You get up one cold winter morning and there's no electricity.
If you could log on to the Internet, watch television or listen to the radio,
which you can't – you'd learn that the primary operating systems of a
major power transition hub have been infiltrated and destroyed, along with
the back-up systems.
As the grid begins to overload, a second hub goes down,
then another.
Note that I am not talking about "the
Internet" here – but a proprietary system that connects to the
Internet in too many ways to count. And, as the Stuxnet attack proved, even
if the system is an entirely closed loop, it can still be attacked.
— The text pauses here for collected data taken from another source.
/-- The coherent fabric. -/
structure Coh where
  /-- Cache lines by cluster, least recently used first. -/
  caches : SMap (List CLine)
  /-- Directory entries by local line number, and the transactions open. -/
  dir : SMap DirEnt
  txns : SMap (Option CTxn)
  /-- Requests that wait for a busy line or a tracker, in arrival order. -/
  waiting : List CMsg
  /-- Requests to an HBM stack that accepts none (R434), in arrival order. -/
  hbmHeld : List CMsg
  /-- Outstanding requests of this package's agents. -/
  outs : List COut
  /-- Messages on their way between agents of this package. -/
  inbox : List CMsg
  /-- Requests to windows of this package that have no home (R21), in arrival order. -/
  plain : List CMsg
  /-- Requests of this package's agents that wait for a free TAG (R348), for the end of the cache's request for the same
  line, or for a way (R349, R354). -/
  tagWait : List CWait
  /-- Write-backs that wait for one of the 32 trackers of their region store (R354). -/
  wbWait : List CMsg
  /-- CANVAS_READs in progress by mailbox. -/
  mbxRds : SMap (Option MbxRd)
  /-- Completed requests whose words have not yet been handed on: purpose, the request, status, words. -/
  done : List (CohWho × CMsg × Nat × List Word)
  /-- Domain indices found unreachable and not yet declared dead (R405); agents declared dead singly (R369). -/
  lost : List Nat
  deadAgents : List Nat
  /-- HELLOs seen, since the package entered FORMING if it did, in ascending serial (R371). -/
  seen : List Seen
  /-- Serials of the members by domain index (R372). -/
  serials : SMap Nat
  /-- One more than the edge count of the last MAP for a DOMAIN_JOIN at the leader (R423). -/
  joinEdge : Nat
  /-- A DOMAIN_JOIN in progress: the package ID; a departure in progress. -/
  joining : Option Nat
  leave : Option Leave
  tree : Tree
  /-- Words of a MAP of which more messages are to come. -/
  mapRx : List Word
  /-- Host reads through BAR2 in progress, oldest first, and the number of the next. -/
  hostRds : List HostRd
  hostNext : Nat
deriving DecidableEq, Repr, Inhabited
/-! ### Capture and triggers (spec/08) -/

/-- What a capture channel keeps beside C0-C6 of its table entry (R236, R238): slot 0 has been found, the sequence
expected, the epoch of the block whose epoch words were overwritten last, packets delivered and not yet stored. -/
structure CapChan where
  started : Bool
  seq : Nat
  oldEp : Nat
  pend : List CapPkt
deriving DecidableEq, Repr, Inhabited

/-- The slots of one channel that a record being cut has collected: the channel, the slot to come next, the first slot
after its span, the words so far. -/
structure CutCol where
  ch : Nat
  next : Nat
  stop : Nat
  ws : List Word
deriving DecidableEq, Repr, Inhabited

/-- A record being cut (R246, R251). -/
structure Cut where
  num : Nat
  et : Nat
  cause : Nat
  decim : Nat
  pre : Nat
  retrig : Nat
  missed : Nat
  skipped : Nat
  cols : List CutCol
  /-- The watched channel's slots, when it lies outside the group. -/
  watch : Option CutCol
deriving DecidableEq, Repr, Inhabited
While your first thoughts on discovering you had no
electricity and that nothing requiring electricity worked would likely be
frustration at not being able to instantly access the information as to why
the electricity was off… within a pretty short period of time, your
thoughts would turn to other matters. Such as heat, or being able to get
access to fuel for your car, or the lack of food or water.
If I remember correctly, the modern
"just-in-time" delivery model means that New York City has only
about enough food on the shelves to last the population a day… and once
people realized what was going on, it wouldn't even last that long. Even
worse, a human being can't go for much more than three days without water
– versus several weeks without food – and without power, there's
no readily available water supply.
Now, I don't want to get all dystopian on you, and I
have gone on far too long anyway, so I will head toward a conclusion.
The scenario just above seems extreme, and may be. But
the entire point of this exercise is to urge you to give at least a little
thought to what might lead to the sort of societal transformation I believe
we'll have to go through in order to expunge the crippling dependence of people
on governments that has arisen over the last 100 years. Only when people once
again learn in no uncertain terms that ultimately they have to rely on
themselves to better their life – working with their neighbors and
others they want to associate with freely – can the world transcend the
current morass.
Give a little thought to your Plan B.
For those of you who live in Europe, may I suggest you
start calling the EU and the EC by the correct term, Commissars.